The Parties commit themselves to mutual cooperation in order to procure the registration of the transfer of Siemens AG's Contributed Partnership Interest and SBI GmbH's Contributed Partnership Interest to Siemens Energy AG with the register of companies of Siemens Energy KG promptly after this Contribution Agreement takes effect pursuant to § 13 of this Contribution Agreement.
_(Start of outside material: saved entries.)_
/-- A started chain begins to settle at the current tick (R310, R311); without input it waits in NO_INPUT.  Every record that
holds a sample stamped before is abandoned, and the flag of EV_CHAIN_SETTLED tells whether one was, since the last settling. -/
def settle (s : State) (d c cause : Nat) : State :=
  let x := chainOf s d c
  let aband := hasRecs x || (x.st != .running && x.setAband)
  let x1 := { freshGrid (abandonRecs x) with
    setAt := s.now, setDie := dieTime s d, setCause := cause, setAband := aband }
  if x.st == .stopped then s
  else if inputOk s d c then setChain s d c { x1 with st := .settling }
  else setChain s d c { x1 with st := .noInput, gapStamp := if x.st == .noInput then x.gapStamp else nowStamp s d }

/-- The Exposure stream of a chain. -/
def expoOf (c : Nat) : Nat := 16 + c

/-- A change of a chain's source at the current tick reaches its armed Exposure stream (R219, R309): of every format,
or of CPLX18 only. -/
def chainSource (s : State) (d c : Nat) (raw : Bool) : State :=
  let x := streamOf s d (expoOf c)
  if armed x && (raw || x.format = 2) then
    sourceChange (setChain s d c { chainOf s d c with missing := none, lastOut := none }) d (expoOf c)
  else s

/-- The data of EV_CHAIN_GAP (R320). -/
def gapData (x : Chain) (cause flags : Nat) : List Byte :=
  leBytes 1 cause ++ leBytes 1 (x.lane.getD 0) ++ leBytes 1 flags ++ leBytes 5 0 ++ leBytes 8 x.gapStamp.toNat

/-- Why a chain in NO_INPUT lost its input: 1 input lost, 2 CLOCK (R320). -/
def gapCause (x : Chain) : Nat := if x.gapClock then 2 else 1

/-- A started chain stops at the current tick (R312, R315): it gives no more spectra (R249, R277), and an armed Exposure stream is
disarmed with ABANDON. -/
def chainStop (s : State) (d c : Nat) : State :=
  let x := chainOf s d c
  if x.st == .stopped then s
  else
    let s1 := if x.st == .noInput then post s d 0x0503 (chainUid d c) (dieTime s d) (gapData x (gapCause x) 1) else s
    let s2 := setChain s1 d c { abandonRecs (chainOf s1 d c) with st := .stopped, held := [], setAband := false }
    if armed (streamOf s2 d (expoOf c)) then disarm s2 d (expoOf c) true [] else s2

/-- Settings that wait for spectra apply at once to a stopped chain. -/
def applyAll (x : Chain) : Chain :=
  if x.st == .stopped then { x with exp := ((x.expNext.getLast?).map (·.2)).getD x.exp, expNext := [] } else x

/-! ## Stale intervals and coefficient changes (R369, R370) -/

def calOf (s : State) (d n : Nat) : Cal := tget Cal.reset s.cal (key d n)

def setCal (s : State) (d n : Nat) (x : Cal) : State := { s with cal := tset Cal.reset s.cal (key d n) x }

/-- The number of a lane's current or last strip. -/
def stripSeq (x : Cal) : Nat := (x.strips - 1) % 2 ^ 16

/-- A place in time lies in the lane's stale interval: its strip's number. -/
def staleStrip (s : State) (d n ph : Nat) : Option Nat :=
  let x := calOf s d n
  if x.staleAt ≠ 0 && x.staleAt * 256 ≤ ph && ph < (x.staleAt + 256) * 256 then some x.lastSeq else none

/-! ## The tap (R275, R278, R356, R357) -/

/-- The largest magnitude codes of the tap (R278). -/
def overrange (x : Int) : Bool := x ≤ -128 || 127 ≤ x

/-- The coefficients that apply to a sample at a place in time (R367, R369). -/
def coefFor (x : Cal) (ph : Nat) : CalVec := if x.coefAt * 256 ≤ ph then x.coef else x.coefOld

/-- An ADC sample of sub-ADC `k` corrected, (1 + g) · (x − o), in 2^-28 code (R356, R357). -/
def corrected (v : CalVec) (k : Nat) (x : Int) : Int :=
  let e := (v[k % 32]?).getD (0, 0, 0)
  (2 ^ 20 + e.2.1) * (256 * x - e.1)

/-- The code the ADC gives for the code of the signal at the balls: INVERT swaps the inputs ahead of it (R104), which mirrors the
codes −64 to 63 (DESIGN CHOICE, log entry 8). -/
def invCode (l : Lane) (x : Int) : Int := if l.invert then -1 - x else x

/-- The RAW8 value of an ADC sample (R184, R357): corrected, rounded to half a code and saturated. -/
def tapValue (v : CalVec) (k : Nat) (x : Int) : Int := clampS 8 (nearQuot [k] (corrected v k x) (2 ^ 27))

/-- The RAW8 samples of ADC samples `xs`, the first from sub-ADC `k` (R356): each with its stamp. -/
def tapValues (s : State) (d n : Nat) : Nat → List Int → List Stamp → List (Int × Stamp)
  | k, x :: xs, t :: ts => (tapValue (coefFor (calOf s d n) (physFine s d t)) k (invCode (laneOf s d n) x), t) :: tapValues s d n (k + 1) xs ts
  | _, _, _ => []

/-! ## Level/edge comparators on RAW input (R250 to R252) -/

/-- Whether two samples straddle LEVEL, rising or falling (R252). -/
def risesAt (g : CmpCfg) (a b : Int) : Bool := a < g.level && g.level ≤ b

def fallsAt (g : CmpCfg) (a b : Int) : Bool := b < g.level && g.level ≤ a

/-- The input has passed a bound (R251). -/
def passBounds (m : Comparator) (low high : Int) : Comparator :=
  { m with
    wasBelow := m.wasBelow || low < m.cfg.level - m.cfg.hyst
    wasAbove := m.wasAbove || m.cfg.level + m.cfg.hyst ≤ high }

/-- A crossing uses up the bound that armed it (R251). -/
def useBound (m : Comparator) (rising falling : Bool) : Comparator :=
  { m with wasBelow := m.wasBelow && !rising, wasAbove := m.wasAbove && !falling }

/-- A sample reaches a comparator: a crossing that counts is found, then the sample may pass a bound. -/
def cmpTake (m : Comparator) (v : Int) (t : Stamp) : Comparator :=
  match m.prev with
  | none => { passBounds m v v with prev := some (v, t) }
  | some (a, ta) =>
    if !stampLt ta t then m
    else
      let up := risesAt m.cfg a v && m.wasBelow
      let down := fallsAt m.cfg a v && m.wasAbove
      let m1 := if up || down then { useBound m up down with found := m.found ++ [⟨a, v, ta, t⟩] } else m
      { passBounds m1 v v with prev := some (v, t) }

/-- A RAW8 sample reaches the level/edge comparators that take its lane, scaled as v · 512 (R250). -/
def cmpSample (s : State) (d n : Nat) (x : Int) (t : Stamp) : State :=
  [2, 3].foldl (fun s k =>
    let m := cmpOf s d k
    if !(m.cfg.enable && m.cfg.mode = 0 && m.cfg.lane = n) then s else setCmp s d k (cmpTake m (x * 512) t)) s

/-- The samples of a lane have a gap: the next one straddles nothing with those before it. -/
def cmpForget (s : State) (d n : Nat) : State :=
  [2, 3].foldl (fun s k =>
    let m := cmpOf s d k
    if m.cfg.mode = 0 && m.cfg.lane = n then setCmp s d k { m with prev := none } else s) s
The registration of the transfer is to be accompanied by a notice of succession to specific rights and obligations; the Parties undertake to make all declarations necessary for that purpose, including in particular declarations regarding the payout of the liability capital contribution that has not taken place (negative compensation assurance (negative Abfindungsversicherung)).

§ 11Waiver of Conditions

Siemens AG may waive the condition precedent set forth in § 1.5 of this Contribution Agreement by notarized notice to Siemens Energy AG, which will result in the assignments taking effect immediately upon receipt of the notice by Siemens Energy AG; Siemens Energy AG hereby agrees to this waiver of the condition precedent. SBI GmbH may also waive the condition precedent set forth in § 3.5 of this Contribution Agreement by notarized notice to Siemens Energy AG; in this respect as well, Siemens Energy AG hereby agrees to this waiver of the condition precedent.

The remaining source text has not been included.